Please print each entry below exactly as it reads.

◆ ◆ ◆ ◆

/-- MOVEAT_ARRIVAL: the moving context of the event's number arrives, or one of another device that is bound for the tile at this
commit (13 R288). -/
def execMoveatArrival (s : State) : Out :=
  match s.moving.find? fun m => m.id == s.cur.ev.id with
  | some m =>
    if !s.landed m.id then .next s
    else match s.settleMove m.dst m.ctx with
    | some s => .next { s.unload m.id with moving := s.moving.filter fun q => q.id != m.id }
    | none => .next s
  | none =>
    match s.mailedContext with
    | some (k, ctx) =>
      match (s.tile k).coming, s.settleMove k ctx with
      | n + 1, some s => .next ((s.dropReq s.cur.ev.id).modTile k fun t => { t with coming := n })
      | _, _ => .next s
    | none => .next s

/-! ### Stealing (06 R122) -/

/-- The position of a ring's index relative to the thief, for ring `d` of 8 d places. -/
def spiralPlace (d i : Nat) : Int × Int :=
  let d' : Int := d
  if i ≤ d then (d', i)
  else if i ≤ 3 * d then (d' - (i - d : Nat), d')
  else if i ≤ 5 * d then (-d', d' - (i - 3 * d : Nat))
  else if i ≤ 7 * d then ((i - 5 * d : Nat) - d', -d')
  else (d', (i - 7 * d : Nat) - d')

/-- The victims of a whole spiral from ring `d`, index `i` on: each with its ring and index. -/
def Part.victims (p : Part) (thief : Nat) : List (Nat × Nat × Nat) :=
  (List.range (max p.pw p.ph)).tail.flatMap fun d =>
    (List.range (8 * d)).filterMap fun i =>
      let x := (gridX thief : Int) + (spiralPlace d i).1
      let y := (gridY thief : Int) + (spiralPlace d i).2
      if (p.orgx : Int) ≤ x ∧ x < p.orgx + p.pw ∧ (p.orgy : Int) ≤ y ∧ y < p.orgy + p.ph then
        some (d, i, gridId x.toNat y.toNat)
      else none

/-- Whether a tile is idle: no record, and one of slots 0-14 free. -/
def Tile.idle (t : Tile) : Bool := t.core.deque.isEmpty && !t.core.freeSlots.isEmpty

/-- STEAL_REQUEST: the event's tile, if idle, asks the next victim of its spiral. After a whole spiral without a record it
waits 256 grains. -/
def execStealRequest (s : State) : Out :=
  let k := s.cur.ev.tile
  let t := s.tile k
  match s.partOf k with
  | none => .next s
  | some id =>
    let p := s.part id
    let pos := t.core.steal
    if p.stealOff || t.arrived || !t.idle || !t.runs || pos.asking || pos.backoff.isSome then .next s
    else
      match (p.victims k).find? fun v => decide (pos.ring < v.1) || (v.1 == pos.ring && decide (pos.idx ≤ v.2.1)) with
      | none => .next (s.modCore k fun c => { c with steal := ⟨1, 0, false, some (s.gclk + 256)⟩ })
      | some v =>
        let id := s.nextReq
        .next ({ s.modCore k fun c => { c with steal := ⟨v.1, v.2.1 + 1, true, none⟩ } with
          steals := s.steals ++ [(⟨id, k, v.2.2, none⟩ : StealPacket)], nextReq := id + 1 }.ship k .steal 0xF4 id 1 (.tile v.2.2) 4095 none)

/-- A record that a thief may take: stealable, and no input fetch begun. -/
def Task.stealable (t : Task) : Bool := !bitOf t.flags 23 && t.fetch.all fun f => !f.begun

/-- The topmost record that may be taken, and the deque without it; the deque lists the bottom first. -/
def takeTop (l : List Task) : Option Task × List Task :=
  match l.reverse.find? Task.stealable with
  | some t => (some t, (l.reverse.erase t).reverse)
  | none => (none, l)

/-- Whether the tile of a steal request may give a record away: its partition steals. -/
def State.gives (s : State) (k : Nat) : Bool := (s.partOf k).any fun id => !(s.part id).stealOff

◆ ◆ ◆ ◆

**Problem solution**:
/-- MOVEAT_ARRIVAL: the moving context of the event's number arrives, or one of another device that is bound for the tile at this
commit (13 R288). -/
def execMoveatArrival (s : State) : Out :=
  match s.moving.find? fun m => m.id == s.cur.ev.id with
  | some m =>
    if !s.landed m.id then .next s
    else match s.settleMove m.dst m.ctx with
    | some s => .next { s.unload m.id with moving := s.moving.filter fun q => q.id != m.id }
    | none => .next s
  | none =>
    match s.mailedContext with
    | some (k, ctx) =>
      match (s.tile k).coming, s.settleMove k ctx with
      | n + 1, some s => .next ((s.dropReq s.cur.ev.id).modTile k fun t => { t with coming := n })
      | _, _ => .next s
    | none => .next s

/-! ### Stealing (06 R122) -/

/-- The position of a ring's index relative to the thief, for ring `d` of 8 d places. -/
def spiralPlace (d i : Nat) : Int × Int :=
  let d' : Int := d
  if i ≤ d then (d', i)
  else if i ≤ 3 * d then (d' - (i - d : Nat), d')
  else if i ≤ 5 * d then (-d', d' - (i - 3 * d : Nat))
  else if i ≤ 7 * d then ((i - 5 * d : Nat) - d', -d')
  else (d', (i - 7 * d : Nat) - d')

/-- The victims of a whole spiral from ring `d`, index `i` on: each with its ring and index. -/
def Part.victims (p : Part) (thief : Nat) : List (Nat × Nat × Nat) :=
  (List.range (max p.pw p.ph)).tail.flatMap fun d =>
    (List.range (8 * d)).filterMap fun i =>
      let x := (gridX thief : Int) + (spiralPlace d i).1
      let y := (gridY thief : Int) + (spiralPlace d i).2
      if (p.orgx : Int) ≤ x ∧ x < p.orgx + p.pw ∧ (p.orgy : Int) ≤ y ∧ y < p.orgy + p.ph then
        some (d, i, gridId x.toNat y.toNat)
      else none

/-- Whether a tile is idle: no record, and one of slots 0-14 free. -/
def Tile.idle (t : Tile) : Bool := t.core.deque.isEmpty && !t.core.freeSlots.isEmpty

/-- STEAL_REQUEST: the event's tile, if idle, asks the next victim of its spiral. After a whole spiral without a record it
waits 256 grains. -/
def execStealRequest (s : State) : Out :=
  let k := s.cur.ev.tile
  let t := s.tile k
  match s.partOf k with
  | none => .next s
  | some id =>
    let p := s.part id
    let pos := t.core.steal
    if p.stealOff || t.arrived || !t.idle || !t.runs || pos.asking || pos.backoff.isSome then .next s
    else
      match (p.victims k).find? fun v => decide (pos.ring < v.1) || (v.1 == pos.ring && decide (pos.idx ≤ v.2.1)) with
      | none => .next (s.modCore k fun c => { c with steal := ⟨1, 0, false, some (s.gclk + 256)⟩ })
      | some v =>
        let id := s.nextReq
        .next ({ s.modCore k fun c => { c with steal := ⟨v.1, v.2.1 + 1, true, none⟩ } with
          steals := s.steals ++ [(⟨id, k, v.2.2, none⟩ : StealPacket)], nextReq := id + 1 }.ship k .steal 0xF4 id 1 (.tile v.2.2) 4095 none)

/-- A record that a thief may take: stealable, and no input fetch begun. -/
def Task.stealable (t : Task) : Bool := !bitOf t.flags 23 && t.fetch.all fun f => !f.begun

/-- The topmost record that may be taken, and the deque without it; the deque lists the bottom first. -/
def takeTop (l : List Task) : Option Task × List Task :=
  match l.reverse.find? Task.stealable with
  | some t => (some t, (l.reverse.erase t).reverse)
  | none => (none, l)

/-- Whether the tile of a steal request may give a record away: its partition steals. -/
def State.gives (s : State) (k : Nat) : Bool := (s.partOf k).any fun id => !(s.part id).stealOff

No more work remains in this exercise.